/-- Detention (R400 to R403, R405, R541): DET_CTL takes VCORE; with DCORE it detains the core that VCORE names, and with DDEV the
device, both with cause 4. A core enters Detention with an event, its cause and number, and the stop of all work; the device with
an event, every core and the abandonment of its round; the end of the 10 ms block-resets the cores that still run, the first of
them now, the others behind it and behind a block reset that runs, and does nothing when no work is being stopped. The model's own
choices that it rests on: log entries 71, 103. -/
def Obligations.DetentionEntered : Prop :=
  ∀ (s : State),
    (served s →
      let d := clearFault s.dev 0xC0064
      (∀ value : Word,
        let d1 := { d with det := { d.det with vcore := BitVec.ofNat 8 value.toNat } }
        let d2 := if bit value.toNat 8 then detainCore d1 (value.toNat % 256) 4 else d1
        exec (.dcore value) s = goes s (if bit value.toNat 9 then detainDevice d2 4 else d2)) ∧
      exec .ddev s = goes s (detainDevice d 4)) ∧
    (∀ d v cause, v < gridCores d → isDetained d v = false → cause < 16 → ∃ t, detainCore d v cause = t ∧
      isDetained t v = true ∧ t.det = { d.det with cause := BitVec.ofNat 4 cause, core := BitVec.ofNat 8 v, stopping := true } ∧
      t.reg.log.head?.map (·.code) = some 0x0901 ∧ (∀ u, u < gridCores d → issuing (coreOf t u) = false) ∧
      (∀ k j, k < 4 → (ctxOf t k).job = some j → j.detained = true)) ∧
    (∀ d v cause, gridCores d ≤ v ∨ isDetained d v = true → detainCore d v cause = d) ∧
    (∀ d cause, d.det.device = false → cause < 16 → ∃ t, detainDevice d cause = t ∧
      t.det = { d.det with device := true, cause := BitVec.ofNat 4 cause } ∧ (∀ v, v < gridCores d → isDetained t v = true) ∧
      t.copy.state ≠ .opened ∧ t.copy.state ≠ .frozen ∧ t.reg.log.head?.map (·.code) = some 0x0901) ∧
    (∀ d cause, d.det.device = true → detainDevice d cause = d) ∧
    (s.dev.det.stopping = false → exec .workStopTimeout s = goes s s.dev) ∧
    (s.dev.det.stopping = true →
      let d1 := { s.dev with det := { s.dev.det with stopping := false } }
      let left := (List.range (gridCores s.dev)).filter (fun v => !coreStopped (coreOf s.dev v).state)
      let blocks := left.map (fun u => BitVec.ofNat 8 (coreBlock s.dev u))
      (s.dev.rp.blockReset ≠ none → exec .workStopTimeout s =
        goes s { d1 with rp := { s.dev.rp with blockQueue := s.dev.rp.blockQueue ++ blocks } }) ∧
      (s.dev.rp.blockReset = none → left = [] → exec .workStopTimeout s = goes s d1) ∧
      (∀ b r, s.dev.rp.blockReset = none → blocks = b :: r → exec .workStopTimeout s = goes s (blockStart (clearFault { d1 with
        rp := { s.dev.rp with blockQueue := s.dev.rp.blockQueue ++ r, blk := b } } 0x10008) b.toNat 1)))

/-! ### Clocks and pacing -/

/-- The slow-clock edge and a beat (R406, R407, R429, R530, R535, R536, R538, R539): the time base counts while VAUX is up and the
shadow copies take the device as it stands; then the waiting writes take effect, in order, each pacer's code moves by one step at
most, parity is checked and the OFFERs of the period are weighed. A word whose parity disagrees enters its fault; with nothing
waiting only the pacers and the free count change. A beat of a running pacer adds one to its beats and to the stretch counter of
its level, and lets its core count its waits. SYNC_TIMEOUT is counted; CLRCNT clears the counters of every pacer. The model's own
choices that it rests on: log entries 23, 24, 73, 77. -/
def Obligations.ClocksAndBeats : Prop :=
  ∀ (s : State),
    (let d := { s.dev with glb := { s.dev.glb with timeUs := if s.dev.rp.vauxOk then s.dev.glb.timeUs + 1 else s.dev.glb.timeUs } }
      let d1 := d.edgeWrites.foldl edgeApply { d with edgeWrites := [] }
      exec .slowClockEdge s = .next { s with dev := takeOffers (parityCheck (trimPacers d1)), shadow := d } ∧
      (s.dev.edgeWrites = [] → s.dev.glb.parityWrong = [] → s.dev.prefect.offers = [] →
        takeOffers (parityCheck (trimPacers d1)) = trimPacers d ∧
        trimPacers d = { d with pace := (trimPacers d).pace, freeCtr := (trimPacers d).freeCtr })) ∧
    (∀ d r, r < 236 → ∃ p, pacerOf (trimPacers d) r = p ∧ p.beats = (pacerOf d r).beats ∧ p.released = (pacerOf d r).released ∧
      ((pacerOf d r).state = .inReset ∨ d.rp.pwr ≠ .on → p = pacerOf d r) ∧
      (p.delay.toNat ≤ (pacerOf d r).delay.toNat + 1 ∧ (pacerOf d r).delay.toNat ≤ p.delay.toNat + 1) ∧
      (p.state ≠ (pacerOf d r).state → (pacerOf d r).state = .trimming ∧ p.state = .stable ∧ 7 ≤ (pacerOf d r).inBand)) ∧
    (∀ (d : Dev) v (w : Word), v < gridCores d → (pacerOf d (coreRegion d v)).released = true → isDetained d v = false →
      (coreOf d v).state ≠ .running → coreOf (edgeApply d (0xC00008 + 0x1000 * v, w)) v = { coreOf d v with
        start := BitVec.ofNat 48 (setBits (coreOf d v).start.toNat 0 32 (w.toNat / 16 * 16)) }) ∧
    (∀ (d : Dev) o, d.glb.parityWrong = [o] → d.glb.faulted.contains o = false → 0xC0000 ≤ o → ∃ t, parityCheck d = t ∧
      t.glb = { d.glb with parityWrong := [], faulted := o :: d.glb.faulted, pfAddr := BitVec.ofNat 24 o,
                           pfCnt := satAdd d.glb.pfCnt 1 } ∧ t.pace = d.pace ∧ t.fab = d.fab) ∧
    (∀ r,
      (236 ≤ r ∨ pacerRuns s.dev r = false → exec (.beat r) s = goes s s.dev) ∧
      (r < 236 → pacerRuns s.dev r = true →
        let one := fun (go : Bool) (x : Word) => if go then satAdd x 1 else x
        let p := pacerOf s.dev r
        let d1 := modPacer s.dev r (fun _ => { p with
          beats := satAdd p.beats 1, str1 := one (p.level == 1) p.str1, str2 := one (p.level == 2) p.str2,
          strp := one (s.dev.pace.pstr && !isA0 s.dev) p.strp, critRun := if p.level = 2 then p.critRun + 1 else 0 })
        (∀ v, regionCore s.dev r = some v → p.released = true → exec (.beat r) s = goes s (draw (coreBeat d1 v))) ∧
        (regionCore s.dev r = none ∨ p.released = false → exec (.beat r) s = goes s d1))) ∧
    (∀ d v, (coreBeat d v).mem = d.mem ∧ (coreBeat d v).pace = d.pace ∧
      ∀ u, (coreOf (coreBeat d v) u).cmds = (coreOf d u).cmds ∧ (coreOf (coreBeat d v) u).state = (coreOf d u).state) ∧
    (∀ write, exec (.syncTimeout write) s =
      goes s { s.dev with glb := { s.dev.glb with syncTo := satAdd s.dev.glb.syncTo 1 } }) ∧
    (served s →
      let d := clearFault s.dev 0x20000
      exec .clrcnt s = goes s { d with pace := { d.pace with
        pacers := d.pace.pacers.map (fun x => (x.1, { x.2 with beats := 0, str1 := 0, str2 := 0, strp := 0 })) } })
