/-- A good flit of another type does not belong to the row. -/
theorem onCtl_other (hok : flitOk f = true) (hk : ¬ ctlIs f k) : onCtl d p f k act = d :=
  if_pos (by simpa [hok, ctlIs, imp_iff_not_or] using hk)
/-- A flit of the row that the link does not accept has the link's effect alone. -/
theorem onCtl_not_accepted (h : flitOk f = false ∨ ctlIs f k) (hl : (linkAccept d p f).2 = false) :
    onCtl d p f k act = (linkAccept d p f).1 := by
  have hrow : ¬ (flitOk f && !(flitType f == 1 && ctlType f == k)) = true := by
    rcases h with h | ⟨ht, hc⟩ <;> simp [*]
  rw [onCtl, if_neg hrow]
  simp [hl]
/-- A flit of the row that the link accepts has its effect. -/
theorem onCtl_accepted (hk : ctlIs f k) {e : Dev} (hl : linkAccept d p f = (e, true)) : onCtl d p f k act = act e := by
  obtain ⟨ht, hc⟩ := hk
  simp [onCtl, ht, hc, hl]

end

/-- Settles O35: the branches of `linkAccept`, `acceptOne`, `sendAck`, `dataAccept` and `onCtl`, one lemma each. -/
theorem flitsAcceptedInSequence : Obligations.FlitsAcceptedInSequence := by
  refine ⟨fun l hl => slotsOf_codeword hl, fun d p f => ⟨flitRefused_iff, linkAccept_refused, linkAccept_held,
    linkAccept_outOfSequence, linkAccept_inSequence⟩, fun d p ch n nak => ⟨fun hu => ?few, fun hu => ?many, sendAck_eq d p nak⟩,
    fun d p num f => ⟨fun m => dataAccept_joins, dataAccept_error⟩, fun s p k f i hp hi => ?rows⟩
  case few => exact (acceptOne_eq d p ch n).trans (if_neg (by omega))
  case many => exact (acceptOne_eq d p ch n).trans (if_pos hu)
  case rows =>
    obtain ⟨act, hact⟩ := exec_ctlRow (s := s) hi
    exact ⟨fun hok hk => port_row _ hact hp (onCtl_other hok hk), fun hl h => port_row _ hact hp (onCtl_not_accepted h hl)⟩

end Sys2Proof.Machine
end

section
/-!
What the transmitters of the fabric ports leave as it was (R342 to R347): a send changes the transmit side of ports, what has been
sent and the count of free values, and nothing else.
-/
namespace Sys2Proof.Machine

/-- The state of a port's link: up, down or in training, and held down by Attendance or not (R369). -/
def linkOf (d : Dev) (p : Nat) : PortState × Bool := ((fabPort d p).state, (fabPort d p).heldDown)

/-- Device `e` is `d` after sends: other transmit sides of its ports, with every link as it was. -/
structure SendsOnly (d e : Dev) : Prop where
  rest : ∃ ports out ctr, e = { d with fab := { d.fab with ports := ports }, out := out, freeCtr := ctr }
  links : ∀ p, linkOf e p = linkOf d p

/-- The link of a port that is put through `f` keeps its state. -/
def keepsLink (d : Dev) (p : Nat) (f : FabPort → FabPort) : Prop :=
  (f (fabPort d p)).state = (fabPort d p).state ∧ (f (fabPort d p)).heldDown = (fabPort d p).heldDown

theorem linkOf_modPort {d : Dev} {p : Nat} {f : FabPort → FabPort} (hf : keepsLink d p f) (u : Nat) :
    linkOf (modPort d p f) u = linkOf d u := by
  by_cases h : u = p
  · subst h; simp [linkOf, hf.1, hf.2]
  · simp [linkOf, fabPort_modPort_other _ _ _ _ h]

section
variable {d₀ d : Dev}
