-- ==== Sys2Proof/Machine/Commands.lean ====
section
/-! DEFINITION. The 17 panel register commands (44_commands.md): each sends its group, opcode then arguments, one
command transfer a byte (R105, R270), and its shadow field is written by the group's last byte (R292). -/

namespace Sys2Proof.Machine

/-- SET_DISP (R271). -/
def execCmdDisp (on : Bool) (s : State) : Host.Outcome State Fault Refusal := sendGroup [fieldOpcode 0xAE 0 on] s

/-- SET_MEM_ADDR (R272). -/
def execCmdMemAddr (a1 : Byte) (s : State) : Host.Outcome State Fault Refusal := sendGroup [0x20, a1] s

/-- SET_DISP_START_LINE (R273). -/
def execCmdDispStartLine (s : State) : Host.Outcome State Fault Refusal := sendGroup [0x40] s

/-- SET_SEG_REMAP (R274). -/
def execCmdSegRemap (remap : Bool) (s : State) : Host.Outcome State Fault Refusal := sendGroup [fieldOpcode 0xA0 0 remap] s

/-- SET_MUX_RATIO (R275). -/
def execCmdMuxRatio (a1 : Byte) (s : State) : Host.Outcome State Fault Refusal := sendGroup [0xA8, a1] s

/-- SET_COM_OUT_DIR (R276). -/
def execCmdComOutDir (rev : Bool) (s : State) : Host.Outcome State Fault Refusal := sendGroup [fieldOpcode 0xC0 3 rev] s

/-- SET_DISP_OFFSET (R277). -/
def execCmdDispOffset (a1 : Byte) (s : State) : Host.Outcome State Fault Refusal := sendGroup [0xD3, a1] s

/-- SET_COM_PIN_CFG (R278). -/
def execCmdComPinCfg (a1 : Byte) (s : State) : Host.Outcome State Fault Refusal := sendGroup [0xDA, a1] s

/-- SET_DISP_CLK_DIV (R279). -/
def execCmdDispClkDiv (a1 : Byte) (s : State) : Host.Outcome State Fault Refusal := sendGroup [0xD5, a1] s

/-- SET_PRECHARGE (R280). -/
def execCmdPrecharge (a1 : Byte) (s : State) : Host.Outcome State Fault Refusal := sendGroup [0xD9, a1] s

/-- SET_VCOM_DESEL (R281). -/
def execCmdVcomDesel (a1 : Byte) (s : State) : Host.Outcome State Fault Refusal := sendGroup [0xDB, a1] s

/-- SET_CONTRAST (R282). -/
def execCmdContrast (a1 : Byte) (s : State) : Host.Outcome State Fault Refusal := sendGroup [0x81, a1] s

/-- SET_ENTIRE_ON (R283). -/
def execCmdEntireOn (s : State) : Host.Outcome State Fault Refusal := sendGroup [0xA4] s

/-- SET_NORM_INV (R284). -/
def execCmdNormInv (inv : Bool) (s : State) : Host.Outcome State Fault Refusal := sendGroup [fieldOpcode 0xA6 0 inv] s

/-- SET_CHARGE_PUMP (R285). -/
def execCmdChargePump (a1 : Byte) (s : State) : Host.Outcome State Fault Refusal := sendGroup [0x8D, a1] s

/-- SET_COL_ADDR (R286). -/
def execCmdColAddr (a1 a2 : Byte) (s : State) : Host.Outcome State Fault Refusal := sendGroup [0x21, a1, a2] s

/-- SET_PAGE_ADDR (R287). -/
def execCmdPageAddr (a1 a2 : Byte) (s : State) : Host.Outcome State Fault Refusal := sendGroup [0x22, a1, a2] s

end Sys2Proof.Machine
end

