/-! ## Text (R241 to R243) -/

/-- A string of no characters has no cell to write in (R243 T2). -/
@[simp] theorem textPrimitive_nil (x0 y0 : Int) : textPrimitive [] x0 y0 = [] := by
  simp [textPrimitive, textPixels]

/-- `draw_text` is one DRAW step of TEXT's writes that reports nothing, the empty string's too (R241, R242). -/
theorem expansion_drawText (s : State) (str : List Char) (col row : Int) :
    ∃ d : DrawOp, expansion (.drawText str col row) s = some [.draw d] ∧ d.events s.rom = [] ∧
      ∀ w h pages m, d.run s.rom w h pages m = drawPixels w h (textPrimitive str (8 * col) (8 * row)) m := by
  by_cases hstr : str = []
  · subst hstr
    exact ⟨.idle, rfl, rfl, fun w h pages m => by rw [textPrimitive_nil]; rfl⟩
  · exact ⟨.text str col row, congrArg some (if_neg hstr), rfl, fun _ _ _ _ => rfl⟩

/-- Settles O20: the operation is one DRAW step, and TEXT's writes lie in the string's cells. -/
theorem drawTextStaysInItsCells : Obligations.DrawTextStaysInItsCells := by
  intro s w h m str col row hp hb hw hh hm
  obtain ⟨d, he, hev, hrun⟩ := expansion_drawText s str col row
  obtain ⟨u, v, hissue, hbusy, hstep, hv⟩ := exec_draw hp hb hw hh hm rfl rfl rfl he hev
  rw [hrun] at hv
  refine ⟨u, v, _, hissue, hbusy, hstep, hv, rfl, fun px py hin hout => ?_,
    fun a ha => read_drawPixels_beyond _ m (hb.eight_dvd hh) ha⟩
  refine pixRead_drawPixels_other _ m hin fun p hmem hat => hout ?_
  obtain ⟨k, hk, hcell⟩ := mem_textPixels hmem
  omega

/-- A text moved is the same writes moved (R243 T3). -/
theorem textPixels_add (pattern : List TextWrite) (n : Nat) (x0 y0 dx dy : Int) :
    textPixels pattern n (x0 + dx) (y0 + dy) =
      (textPixels pattern n x0 y0).map fun p => ⟨p.x + dx, p.y + dy, p.v⟩ := by
  rw [textPixels, textPixels, List.map_map]
  refine List.map_congr_left fun t _ => ?_
  rw [Function.comp_apply, PixelWrite.mk.injEq]
  exact ⟨by ring, by ring, rfl⟩

/-- Settles O21: by the form of a text write, whose cell and offsets are relative to the text's position. -/
theorem textPatternsFillCellsAndMove : Obligations.TextPatternsFillCellsAndMove :=
  fun pattern n x0 y0 dx dy => ⟨fun _ => mem_textPixels, textPixels_add pattern n x0 y0 dx dy⟩

/-! ## Wide glyphs (R246 to R248) -/

/-- A glyph step copies the glyph it finds, and on a miss changes nothing (R246, R247). -/
theorem DrawOp.run_glyph (rom : GlyphRom) (w h pages : Nat) (c : Char) (index : Nat) (col row : Int) (m : Memory) :
    (DrawOp.glyph c index col row).run rom w h pages m = (glyphOf rom c).elim m fun g =>
      drawPixels w h (blitPixels g.toList (col * 16 + 16 * index) (row * 16) 16 16) m := by
  rw [DrawOp.run_eq_drawPixels (fun _ => DrawOp.noConfusion), DrawOp.pixels]
  cases glyphOf rom c <;> rfl

/-- A glyph step reports a miss and nothing else (R247). -/
theorem DrawOp.events_glyph (rom : GlyphRom) (c : Char) (index : Nat) (col row : Int) :
    (DrawOp.glyph c index col row).events rom =
      (glyphOf rom c).elim [.glyphMiss (glyphKey c) index] fun _ => [] := by
  rw [DrawOp.events]
  cases glyphOf rom c <;> rfl

/-- The steps of `draw_wide_glyphs` leave the glyphs of the string in input order; those of the empty string leave the
framebuffer as it was (R241, R246). -/
theorem runAll_glyphDraws (rom : GlyphRom) (w h pages : Nat) (str : List Char) (col row : Int) (m : Memory) :
    DrawOp.runAll rom w h pages (glyphDraws str col row) m =
      str.zipIdx.foldl (fun m ci => (glyphOf rom ci.1).elim m fun g =>
        drawPixels w h (blitPixels g.toList (col * 16 + 16 * ci.2) (row * 16) 16 16) m) m := by
  unfold glyphDraws
  split
  case isTrue hstr => subst hstr; rfl
  case isFalse => simp only [DrawOp.runAll, List.foldl_map, DrawOp.run_glyph]

/-- They report the misses of the string in input order (R247). -/
theorem events_glyphDraws (rom : GlyphRom) (str : List Char) (col row : Int) :
    (glyphDraws str col row).flatMap (·.events rom) =
      str.zipIdx.flatMap fun ci => (glyphOf rom ci.1).elim [.glyphMiss (glyphKey ci.1) ci.2] fun _ => [] := by
  unfold glyphDraws
  split
  case isTrue hstr => subst hstr; rfl
  case isFalse => simp only [List.flatMap_map, DrawOp.events_glyph]

/-- Settles O23: the operation runs its DRAW steps to the end, and each is a glyph's. -/
theorem drawWideGlyphsRunsInInputOrder : Obligations.DrawWideGlyphsRunsInInputOrder := by
  intro s w h m str col row hp hb hw hh hm
  have hlen := length_glyphDraws str col row
  have hfb := runAll_glyphDraws s.rom w h (h / 8) str col row m
  have hev := events_glyphDraws s.rom str col row
  have he : expansion (.drawWideGlyphs str col row) s = some ((glyphDraws str col row).map .draw) :=
    congrArg some (glyphProgram_eq_map str col row)
  obtain ⟨d, ds, hds⟩ := List.exists_cons_of_length_pos (l := glyphDraws str col row) (by omega)
  rw [hds] at hlen hfb hev he
  obtain ⟨u, v, hissue, hbusy, hrun, hv⟩ := exec_draws hp hb hw hh hm rfl rfl rfl he
  rw [hlen] at hrun
  rw [hfb, hev] at hv
  exact ⟨u, v, hissue, hbusy, hrun, hv⟩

§ About this task:
Where the line holding "def execCmdComPinCfg (a1" appears in the listing above, start reproducing exactly, and end with the line holding "d.events s.rom = [] ∧".

§ Written answer:
def execCmdComPinCfg (a1 : Byte) (s : State) : Host.Outcome State Fault Refusal := sendGroup [0xDA, a1] s

/-- SET_DISP_CLK_DIV (R279). -/
def execCmdDispClkDiv (a1 : Byte) (s : State) : Host.Outcome State Fault Refusal := sendGroup [0xD5, a1] s

/-- SET_PRECHARGE (R280). -/
def execCmdPrecharge (a1 : Byte) (s : State) : Host.Outcome State Fault Refusal := sendGroup [0xD9, a1] s

/-- SET_VCOM_DESEL (R281). -/
def execCmdVcomDesel (a1 : Byte) (s : State) : Host.Outcome State Fault Refusal := sendGroup [0xDB, a1] s

/-- SET_CONTRAST (R282). -/
def execCmdContrast (a1 : Byte) (s : State) : Host.Outcome State Fault Refusal := sendGroup [0x81, a1] s

/-- SET_ENTIRE_ON (R283). -/
def execCmdEntireOn (s : State) : Host.Outcome State Fault Refusal := sendGroup [0xA4] s

/-- SET_NORM_INV (R284). -/
def execCmdNormInv (inv : Bool) (s : State) : Host.Outcome State Fault Refusal := sendGroup [fieldOpcode 0xA6 0 inv] s

/-- SET_CHARGE_PUMP (R285). -/
def execCmdChargePump (a1 : Byte) (s : State) : Host.Outcome State Fault Refusal := sendGroup [0x8D, a1] s

/-- SET_COL_ADDR (R286). -/
def execCmdColAddr (a1 a2 : Byte) (s : State) : Host.Outcome State Fault Refusal := sendGroup [0x21, a1, a2] s

/-- SET_PAGE_ADDR (R287). -/
def execCmdPageAddr (a1 a2 : Byte) (s : State) : Host.Outcome State Fault Refusal := sendGroup [0x22, a1, a2] s

end Sys2Proof.Machine
end

/-! ## Text (R241 to R243) -/

/-- A string of no characters has no cell to write in (R243 T2). -/
@[simp] theorem textPrimitive_nil (x0 y0 : Int) : textPrimitive [] x0 y0 = [] := by
  simp [textPrimitive, textPixels]

/-- `draw_text` is one DRAW step of TEXT's writes that reports nothing, the empty string's too (R241, R242). -/
theorem expansion_drawText (s : State) (str : List Char) (col row : Int) :
    ∃ d : DrawOp, expansion (.drawText str col row) s = some [.draw d] ∧ d.events s.rom = [] ∧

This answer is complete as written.